-- ==== Sys2Proof/Machine/RequestPath.lean ====
section
/-! DEFINITION. Volume requests from the grant of their row keys to their completion: reads, the four write paths, FLUSH,
and the freeing of DRAINING entries (R24, R28, R29, R31 to R40, R43). -/

namespace Sys2Proof.Machine

/-! ## Pieces (R9) -/

/-- One piece: consecutive blocks of one unit of one row of one layout (R9). -/
structure Piece where
  layout : Layout
  row    : Nat
  pos    : Nat
  off    : Nat
  len    : Nat
  deriving DecidableEq, Repr

/-- The pieces of a run (R9). -/
def piecesOf : List (Layout × Cell × Nat) → List Piece
  | [] => []
  | (l, c, _) :: rest =>
    match piecesOf rest with
    | [] => [{ layout := l, row := c.row, pos := c.pos, off := c.off, len := 1 }]
    | p :: ps =>
      if p.layout == l && p.row == c.row && p.pos == c.pos && p.off == c.off + 1 then
        { p with off := c.off, len := p.len + 1 } :: ps
      else { layout := l, row := c.row, pos := c.pos, off := c.off, len := 1 } :: p :: ps

/-- The layouts of a run's parts, NEW before OLD (R24). -/
def partLayouts (ps : List (Layout × Cell × Nat)) : List Layout := (ps.map (·.1)).eraseDups

/-! ## Reads (R32 to R34) -/

/-- A READ's part of a layout begins: one READ for each piece at a position not missing in its row (R32). -/
def beginPart (a idx : Nat) (l : Layout) (places : List (Layout × Cell × Nat)) (s : State) : State × Fetch :=
  let mine := places.filter (fun p => p.1 == l)
  (piecesOf mine).foldl
    (fun q p =>
      if q.1.missingInRow l p.row p.pos then
        (q.1, markBad ((List.range p.len).map (fun o => { row := p.row, pos := p.pos, off := p.off + o })) q.2)
      else readRun (.hostRead a idx) .host p.row p.pos p.off p.len q)
    (s, Fetch.fresh l (mine.map (·.2.1)))

/-- A READ begins its member operations (R31 case 4, R32). -/
def beginRead (e : Entry) (s : State) : State :=
  let places := s.places e.lba e.count
  let r := ((partLayouts places).zip (List.range 2)).foldl
    (fun (q : State × List Fetch) x =>
      let b := beginPart e.arrival x.2 x.1 places q.1
      (b.1, q.2 ++ [b.2]))
    (s, [])
  push (.advance e.arrival) (updReq e.arrival (fun e => { e with state := .issued, reads := r.2 }) r.1)

/-- The failing blocks of a READ and whether NOT_READY was recorded (R34). -/
def readFailures (fs : List Fetch) : List Nat × Bool :=
  fs.foldl
    (fun q f => f.wanted.foldl
      (fun q c => match f.at c with
        | some (.poison _) => (q.1 ++ ((f.layout.lbaOf c).toList), q.2)
        | some (.lost false) => (q.1 ++ ((f.layout.lbaOf c).toList), q.2)
        | some (.lost true) => (q.1, true)
        | _ => q) q)
    ([], false)

/-- The blocks of a READ in ascending logical order (R24). -/
def readData (fs : List Fetch) : List Block :=
  fs.flatMap (fun f => f.wanted.filterMap (fun c => ((f.at c).bind CellState.block).map (·.2)))

/-- Whether a READ is finished with a row: every READ of it has ended and every block of it is known (R29). -/
def Fetch.rowDone (f : Fetch) (row : Nat) : Bool :=
  Fetch.done { f with cells := f.cells.filter (·.1.row == row), wanted := f.wanted.filter (·.row == row) }

/-- A READ is taken as far as it can go: rebuilding, giving up the rows it is done with, completing (R29, R33, R34). -/
def advanceRead (e : Entry) (s : State) : State :=
  let r := (e.reads.zip (List.range e.reads.length)).foldl
    (fun (q : State × List Fetch) x =>
      let b := settleFetch (.part e.arrival x.2) (.hostRead e.arrival x.2) .host (fun _ => false) (q.1, x.1)
      (b.1, q.2 ++ [b.2]))
    (s, [])
  let s := updReq e.arrival (fun e => { e with reads := r.2 }) r.1
  let s := e.keys.foldl
    (fun s k => if r.2.all (fun f => f.layout.id != k.layout || f.rowDone k.row) then giveUpKey e.arrival k s else s) s
  if r.2.all Fetch.done then
    let fails := readFailures r.2
    if fails.2 then complete e .notReady none [] s
    else match fails.1.min? with
      | some a => complete e .medium (some a) [] s
      | none => complete e .good none (readData r.2) s
  else s

/-! ## Writes (R35 to R39) -/

/-- The offsets a row's new blocks affect, ascending (R35). -/
def affected (news : List (Cell × Block)) : List Nat := ascending (news.map (·.1.off))

/-- The data positions of a row. -/
def Layout.dataPositions (l : Layout) (row : Nat) : List Nat := (List.range l.n).filter (· != l.parity row)

/-- The write path of a row: the first line of R35's table that applies (R35). -/
def State.pathOf (s : State) (l : Layout) (row : Nat) (news : List (Cell × Block)) : WritePath :=
  if s.missingInRow l row (l.parity row) then .parityMissing
  else if news.length == l.rowBlocks then .fullRow
  else if news.any (fun n => s.missingInRow l row n.1.pos) then .reconstructWrite
  else .readModifyWrite

/-- The blocks a path reads (R35). -/
def State.pathReads (s : State) (l : Layout) (row : Nat) (news : List (Cell × Block)) : WritePath → List Cell
  | .parityMissing | .fullRow => []
  | .reconstructWrite =>
    ((List.range l.n).filter (fun p => !s.missingInRow l row p)).flatMap
      (fun p => (affected news).map (fun o => { row := row, pos := p, off := o }))
  | .readModifyWrite =>
    news.map (·.1) ++ (affected news).map (fun o => { row := row, pos := l.parity row, off := o })

/-- READs for a set of places of one row: one for each run of offsets of a position. -/
def readCells (owner : Owner) (cls : OpClass) (cs : List Cell) (p : State × Fetch) : State × Fetch :=
  let units := (cs.map (fun c => (c.row, c.pos))).eraseDups
  units.foldl
    (fun p u =>
      (runsOf (ascending ((cs.filter (fun c => c.row == u.1 && c.pos == u.2)).map (·.off)))).foldl
        (fun p r => readRun owner cls u.1 u.2 r.1 r.2 p) p)
    p

/-- One row of a write part begins: its path is chosen and its reads are handed over (R35). -/
def beginRow (a idx : Nat) (l : Layout) (row : Nat) (news : List (Cell × Block)) (s : State) : State × RowWork :=
  let path := s.pathOf l row news
  let want := s.pathReads l row news path
  let r := readCells (.hostWriteRead a idx) .host want (s, Fetch.fresh l want)
  (r.1, { layout := l, row := row, news := news, path := path, fetch := r.2, stage := .reading, outstanding := 0 })

/-- A WRITE begins its member operations, its rows each on its own (R31 case 4, R35, R36, R39). -/
def beginWrite (e : Entry) (s : State) : State :=
  let placed := (s.places e.lba e.count).zip e.blocks
  let rows := (placed.map (fun p => (p.1.1, p.1.2.1.row))).eraseDups
  let r := (rows.zip (List.range rows.length)).foldl
    (fun (q : State × List RowWork) x =>
      let news := (placed.filter (fun p => p.1.1 == x.1.1 && p.1.2.1.row == x.1.2)).map (fun p => (p.1.2.1, p.2))
      let b := beginRow e.arrival x.2 x.1.1 x.1.2 news q.1
      (b.1, q.2 ++ [b.2]))
    (s, [])
  push (.advance e.arrival) (updReq e.arrival (fun e => { e with state := .issued, rows := r.2 }) r.1)

/-- The new block of a row at a place, when the part writes it. -/
def RowWork.new (w : RowWork) (c : Cell) : Option Block := (w.news.find? (·.1 == c)).map (·.2)

/-- The old content of a place as a source, when the row has it (R36, R147). -/
def RowWork.old (w : RowWork) (c : Cell) : Option (Data × BitVec 16) :=
  ((w.fetch.at c).bind CellState.block).map (fun b => sourceOf b.1 b.2)
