-- ==== Sys2Proof/Machine/PlanUnit.lean ====
section
/-! DEFINITION. The plan unit: the plan area, fetch and verification, installation, closing, removal, residue and the
chain (R95 to R118, R134). -/

namespace Sys2Proof.Machine

/-! ## The plan area (R98) -/

/-- One record of the table replaced (R97). -/
def setRecord (i : Nat) (r : PlanRecord) (s : State) : State :=
  { s with plan := { s.plan with table := s.plan.table.set i r } }

/-- A record of the table. -/
def State.record (s : State) (i : Nat) : PlanRecord := s.plan.table.getD i State.resetRecord

/-- A write of one record joins those that wait (R98). -/
def queueRecord (w : AreaWrite) (s : State) : State :=
  { s with plan := { s.plan with areaWrites := s.plan.areaWrites ++ [w] } }

/-- The blocks of the whole plan table (R106). -/
def State.tableBlocks (s : State) : List Block :=
  (List.range 64).map (fun i => recordBlock (recordData (s.record i)) (Config.planBase + i))

/-- Whether an operation writes the plan area, and whether it is a table copy. -/
def Owner.areaCopy : Owner → Option Bool
  | .planArea _ _ => some false
  | .tableCopy _ | .assemblyCopy _ => some true
  | _ => none

/-- Whether a plan area operation may be issued at its bay now, given those ahead of it (R98). -/
def State.areaFree (s : State) (ahead : List AreaOp) (o : AreaOp) : Bool :=
  let flying := (s.bay o.slot).ops.filterMap (·.owner.areaCopy)
  let mine := ahead.filter (·.slot == o.slot)
  match o.what with
  | .copy _ => flying.isEmpty && mine.isEmpty
  | .record _ _ => !flying.contains true && mine.all (fun x => match x.what with
    | .copy _ => false
    | .record _ _ => true)

/-- A plan area operation is handed over; a copy holds the table as it stands now (R98). -/
def handArea (o : AreaOp) (s : State) : State :=
  match o.what with
  | .copy assembly =>
    handReserve o.slot .mark (.write Config.planBase s.tableBlocks)
      (if assembly then .assemblyCopy false else .tableCopy false) s
  | .record i b => handReserve o.slot .mark (.write (Config.planBase + i) [b]) (.planArea i false) s

/-- The first plan area operation that may be issued, by its place in the queue (R98). -/
def State.firstArea (s : State) (ahead : List AreaOp) : List AreaOp → Option (AreaOp × List AreaOp)
  | [] => none
  | o :: rest => if s.areaFree ahead o then some (o, ahead ++ rest) else s.firstArea (ahead ++ [o]) rest

/-- Plan area operations take their turns (R98). -/
def ruleArea (s : State) : Option State :=
  (s.firstArea [] s.plan.areaOps).map (fun r => handArea r.1 { s with plan := { s.plan with areaOps := r.2 } })

/-- The first of equal record writes marked as begun, with the number of its member WRITEs (R98). -/
def beginFirst (w : AreaWrite) (n : Nat) : List AreaWrite → List AreaWrite
  | [] => []
  | x :: rest => if x == w then { x with begun := true, left := n } :: rest else x :: beginFirst w n rest

/-- The first record write that has not begun and has none to the same record before it (R98). -/
def firstRecordWrite (seen : List Nat) : List AreaWrite → Option AreaWrite
  | [] => none
  | w :: rest => if !w.begun && !seen.contains w.index then some w else firstRecordWrite (w.index :: seen) rest

/-- A record write begins: the table takes its content, and a WRITE goes to every present MEMBER or JOINING bay (R98). -/
def beginRecord (w : AreaWrite) (s : State) : State :=
  let s := match w.content with
    | some r => setRecord w.index r s
    | none => s
  let b := recordBlock (recordData (s.record w.index)) (Config.planBase + w.index)
  let targets := s.serving
  { s with plan :=
    { s.plan with
      areaWrites := beginFirst w targets.length s.plan.areaWrites
      areaOps := s.plan.areaOps ++ targets.map (fun i => { slot := i, what := .record w.index b }) } }

/-- A waiting record write begins when its turn has come (R98). -/
def ruleRecord (s : State) : Option State :=
  (firstRecordWrite [] s.plan.areaWrites).map (fun w => beginRecord w s)

/-- A record write whose WRITEs have all ended leaves, and a page write with no other completes GOOD (R98). -/
def ruleRecordDone (s : State) : Option State :=
  (s.plan.areaWrites.find? (fun w => w.begun && w.left == 0)).map (fun w =>
    let s := { s with plan := { s.plan with areaWrites := s.plan.areaWrites.erase w } }
    match w.source with
    | .page a =>
      match s.req a with
      | some e =>
        if e.state == .window && !s.plan.areaWrites.any (·.source == .page a) then complete e .good none [] s else s
      | none => s
    | .behind | .ending => s)

/-- One WRITE of a record has ended (R98). -/
def recordWriteEnded (i : Nat) (s : State) : State :=
  { s with plan :=
    { s.plan with areaWrites :=
      s.plan.areaWrites.map (fun w => if w.index == i && w.begun then { w with left := w.left - 1 } else w) } }

/-- A reserve-region WRITE has ended: MEDIA once more in the mark class, a further failure fails the bay (R81, R98, R130). -/
def endReserveWrite (again : Bool) (retry : Owner) (op : MemberOp) (res : OpResult) (ended : State → State) (s : State) :
    State :=
  match res with
  | .good _ | .inquired _ _ => ended s
  | .media _ _ => if again then ended (failBay op.slot s) else handReserve op.slot .mark op.kind retry s
  | .timeout | .gone => ended (failBay op.slot s)

/-- A record's WRITE has ended (R98). -/
def endPlanArea (i : Nat) (again : Bool) (op : MemberOp) (res : OpResult) (s : State) : State :=
  endReserveWrite again (.planArea i true) op res (recordWriteEnded i) s

/-- A plan table copy has ended (R106, R107). -/
def endTableCopy (again : Bool) (op : MemberOp) (res : OpResult) (s : State) : State :=
  endReserveWrite again (.tableCopy true) op res
    (fun s => { s with plan := { s.plan with copies := s.plan.copies - 1 } }) s

/-! ## Verification (R102 to R104) -/

/-- A byte as a bay slot. -/
def slotOfByte (b : BitVec 8) : Option Slot := if h : b.toNat < 64 then some ⟨b.toNat, h⟩ else none

/-- A plan's listed bays that are bay slots, in order (R95). -/
def PlanRecord.slots (r : PlanRecord) : List Slot := r.list.filterMap slotOfByte

/-- Whether a bay is in use: MEMBER, JOINING, FAILED or STALE (5.4). -/
def State.inUse (s : State) (i : Slot) : Bool :=
  match (s.bay i).role with
  | .member | .joining | .failed | .stale => true
  | .none | .foreign => false

/-- A bay's capacity as inquired, 0 when none (R120). -/
def State.capacityOf (s : State) (i : Slot) : Nat := ((s.bay i).ident.map (·.2)).getD 0

/-- The smallest of some capacities. -/
def State.smallest (s : State) (is : List Slot) : Nat := ((is.map s.capacityOf).min?).getD 0

/-- The smallest joining capacity (R12, 5.4). -/
def State.joining (s : State) : Nat := Config.dataBase + s.rows * s.unit

/-- Check 1 of R102 on a bay list: 1 to 32 entries, every one a bay slot. -/
def PlanRecord.listGood (r : PlanRecord) : Bool :=
  1 ≤ r.listLength.toNat && r.listLength.toNat ≤ 32 && r.list.all (·.toNat < 64)

/-- The first failing check of a list, or none. -/
def firstRefusal : List (Bool × PlanOutcome) → Option PlanOutcome
  | [] => none
  | (ok, o) :: rest => if ok then firstRefusal rest else some o

/-- The checks of a FORM (R102). -/
def State.verifyForm (s : State) (r : PlanRecord) : Option PlanOutcome :=
  firstRefusal
    [(legalUnit r.unit.toNat && r.listGood, .badKind),
     (s.ctl.volume == .none, .volumeExists),
     (r.slots.Nodup, .bayDuplicate),
     (3 ≤ r.slots.length, .tooManyMembers),
     (!r.slots.any s.inUse, .bayInUse),
     (!r.slots.any (fun i => s.ready i && (s.bay i).role == .foreign), .bayForeign),
     (!r.slots.all s.ready || r.unit.toNat ≤ s.smallest r.slots - Config.dataBase, .bayTooSmall)]

/-- The ONLY layout's member count (R103, R104). -/
def State.onlyCount (s : State) : Nat := ((s.layout .only).map Layout.n).getD 0

/-- The missing positions of the ONLY layout other than one (R103, R104). -/
def State.missingOther (s : State) (q : Option Nat) : Bool :=
  match s.layout .only with
  | none => false
  | some l => (List.range l.n).any (fun p => some p != q && s.missing l p)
______
# Brief
Say how many lines in this listing hold the string "partLayouts", giving the count and nothing more.

# Written response
2